_INPUT RECORDS:_
-- ==== Sys2Proof/Certificates/Slice0/Obligations.lean ====
section
/-! DEFINITION. The statements for the provers. Each docstring names the rule of the spec it formalises. -/

open Sys2Proof Sys2Proof.Machine

/-! ### Encoding and decoding -/

/-- Decoding undoes encoding: every well-formed command comes back with every operand (30_encoding.md R62, R66, R71). -/
def Obligations.DecodeOfEncodeIsTheCommand : Prop :=
  ∀ i : Instr, i.wellFormed = true → decode (encode i) = .ok i

/-- Encoding undoes decoding: a word that decodes is the word of its command, which is well-formed, so no bit of a word
is dropped (30_encoding.md R64, R71). -/
def Obligations.EncodeOfDecodedIsTheWord : Prop :=
  ∀ (w : Word) (i : Instr), decode w = .ok i → i.wellFormed = true ∧ encode i = w

/-- 30_encoding.md R67: every word is exactly one of the twelve commands (when (w and mask) = match for its row; the rows
are disjoint), or illegal (no row is met). -/
def Obligations.EveryWordIsOneCommandOrIllegal : Prop :=
  opcodeTable.length = 12 ∧
  ∀ w : Word,
    (∃ i, decode w = .ok i ∧ i.row ∈ opcodeTable ∧ w &&& i.row.mask = i.row.pattern ∧
      ∀ r ∈ opcodeTable, w &&& r.mask = r.pattern → r = i.row) ∨
    ((∃ e, decode w = .error e) ∧ ∀ r ∈ opcodeTable, w &&& r.mask ≠ r.pattern)

/-- One word of each command, written out from the spec's encoding and its examples (30_encoding.md R62, R71; the words
are those of 40_vector.md, 41_matrix.md, 42_inversion.md and 95_test_vectors.md), decodes to that command. -/
def Obligations.SampleWordsDecode : Prop :=
  decode 0x04830005#32 = .ok (.ldv 1 5 3) ∧ decode 0x08100000#32 = .ok (.rdv 1) ∧
  decode 0x0D020000#32 = .ok (.vxor 2 0 1) ∧ decode 0x11020000#32 = .ok (.vdot 2 0 1) ∧
  decode 0x15020000#32 = .ok (.vmul 2 0 1) ∧ decode 0x20030000#32 = .ok (.ident 0 3) ∧
  decode 0x24800000#32 = .ok (.mmov 1 0) ∧ decode 0x28300020#32 = .ok (.mwr 0 2 3) ∧
  decode 0x2E000020#32 = .ok (.mrd 4 0 2) ∧ decode 0x30000002#32 = .ok (.swapr 0 0 2) ∧
  decode 0x34000001#32 = .ok (.xorr 0 0 1) ∧ decode 0x38800000#32 = .ok (.inv 1 0)

/-- 30_encoding.md R63: a word with an unassigned or reserved opcode raises ILLEGAL_CMD when it executes, and has no
other effect. -/
def Obligations.UnassignedOpcodeRaisesIllegalCmd : Prop :=
  ∀ (s : State) (w : Word), BlockTurnNext s → s.pending = some w →
    (opField w = 0x00#6 ∨ opField w = 0x06#6 ∨ opField w = 0x07#6 ∨ opField w = 0x0F#6 ∨ 0x10 ≤ (opField w).toNat) →
    step s = .next { afterError (popEvent s) .illegalCmd w with pending := none }

/-- 30_encoding.md R64: a word whose opcode is assigned but whose reserved bits are not all zero raises ILLEGAL_CMD, and
a word with an assigned opcode is a command only when (w and mask) = match for its row. -/
def Obligations.NonzeroReservedBitRaisesIllegalCmd : Prop :=
  ∀ (s : State) (w : Word) (r : TableRow), r ∈ opcodeTable → opField w = r.op →
    ((∃ i, decode w = .ok i) ↔ w &&& r.mask = r.pattern) ∧
    (BlockTurnNext s → s.pending = some w → w &&& r.mask ≠ r.pattern →
      step s = .next { afterError (popEvent s) .illegalCmd w with pending := none })

/-! ### The step -/

/-- When the pending word decodes to a command and it is the block's turn, the step is `exec` of that command, with the
latch freed after it (60_exceptions.md R98). -/
def Obligations.StepRunsDecodedCommand : Prop :=
  ∀ (s : State) (w : Word) (i : Instr), BlockTurnNext s → s.pending = some w → decode w = .ok i →
    step s = retireOutcome (exec i (popEvent s))

/-- The block's step, when a word is pending, performs the command's rule or raises ILLEGAL_CMD, and pending becomes none
in either case, also after an error (60_exceptions.md R98). That a turn with nothing pending is a step that changes nothing
is the model's choice (DESIGN CHOICE, log entry 3): R98 enables no step there, and the idle state survives (R112). -/
def Obligations.BlockStepCompletesPendingCommand : Prop :=
  ∀ s : State, BlockTurnNext s →
    (s.pending = none → step s = .next (popEvent s)) ∧
    (∀ w i, s.pending = some w → decode w = .ok i →
      ∃ u, exec i (popEvent s) = .next u ∧ step s = .next { u with pending := none }) ∧
    (∀ w e, s.pending = some w → decode w = .error e →
      step s = .next { afterError (popEvent s) .illegalCmd w with pending := none })

/-- A host access that is not 4 bytes wide or not aligned is refused, by name, in every state (20_memory.md R43: "a model
refuses it"); and the machine stops for this reason only: it never stops on a command or on a supported access. That an
rst cycle carrying a narrow or misaligned access is not refused (log entry 7) and that an idle turn answers a next state
(log entry 3) are the model's choices (DESIGN CHOICE). -/
def Obligations.StepStopsOnlyOnUnsupportedAccess : Prop :=
  ∀ s : State,
    (∀ a es, s.agenda = .access a :: es → a.Misfit → step s = .refused (.unsupportedAccess a)) ∧
    ((¬ ∃ t, step s = .next t) ↔ ∃ a es, s.agenda = .access a :: es ∧ a.Misfit)

/-! ### Errors -/

/-- 10_state.md R18: a command that reads an Empty register raises EMPTY_OPERAND and writes nothing else. -/
def Obligations.EmptyOperandIsNeverRead : Prop :=
  ∀ (i : Instr) (s : State), emptyApplies i s → RaisesError i s .emptyOperand

/-- 60_exceptions.md R100: of several errors that apply to one command the first of ILLEGAL_CMD, EMPTY_OPERAND, RANGE,
DIM_MISMATCH is the one reported, with the command word; a command none applies to completes with none. -/
def Obligations.ErrorPriority : Prop :=
  ∀ (s : State) (w : Word), BlockTurnNext s → s.pending = some w →
    ((∃ e, decode w = .error e) → step s = .next { afterError (popEvent s) .illegalCmd w with pending := none }) ∧
    ∀ i, decode w = .ok i →
      (emptyApplies i s → step s = .next { afterError (popEvent s) .emptyOperand w with pending := none }) ∧
      (¬ emptyApplies i s → rangeApplies i s →
        step s = .next { afterError (popEvent s) .range w with pending := none }) ∧
      (¬ emptyApplies i s → ¬ rangeApplies i s → dimApplies i s →
        step s = .next { afterError (popEvent s) .dimMismatch w with pending := none }) ∧
      (¬ emptyApplies i s → ¬ rangeApplies i s → ¬ dimApplies i s →
        ∃ t, step s = .next t ∧ t.err = s.err ∧ t.errcmd = s.errcmd ∧ t.pending = none)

_YOUR TASK:_ If a line in the records contains "wellFormed", report it.

_ANSWER TO THIS PROBLEM:_
  ∀ i : Instr, i.wellFormed = true → decode (encode i) = .ok i
  ∀ (w : Word) (i : Instr), decode w = .ok i → i.wellFormed = true ∧ encode i = w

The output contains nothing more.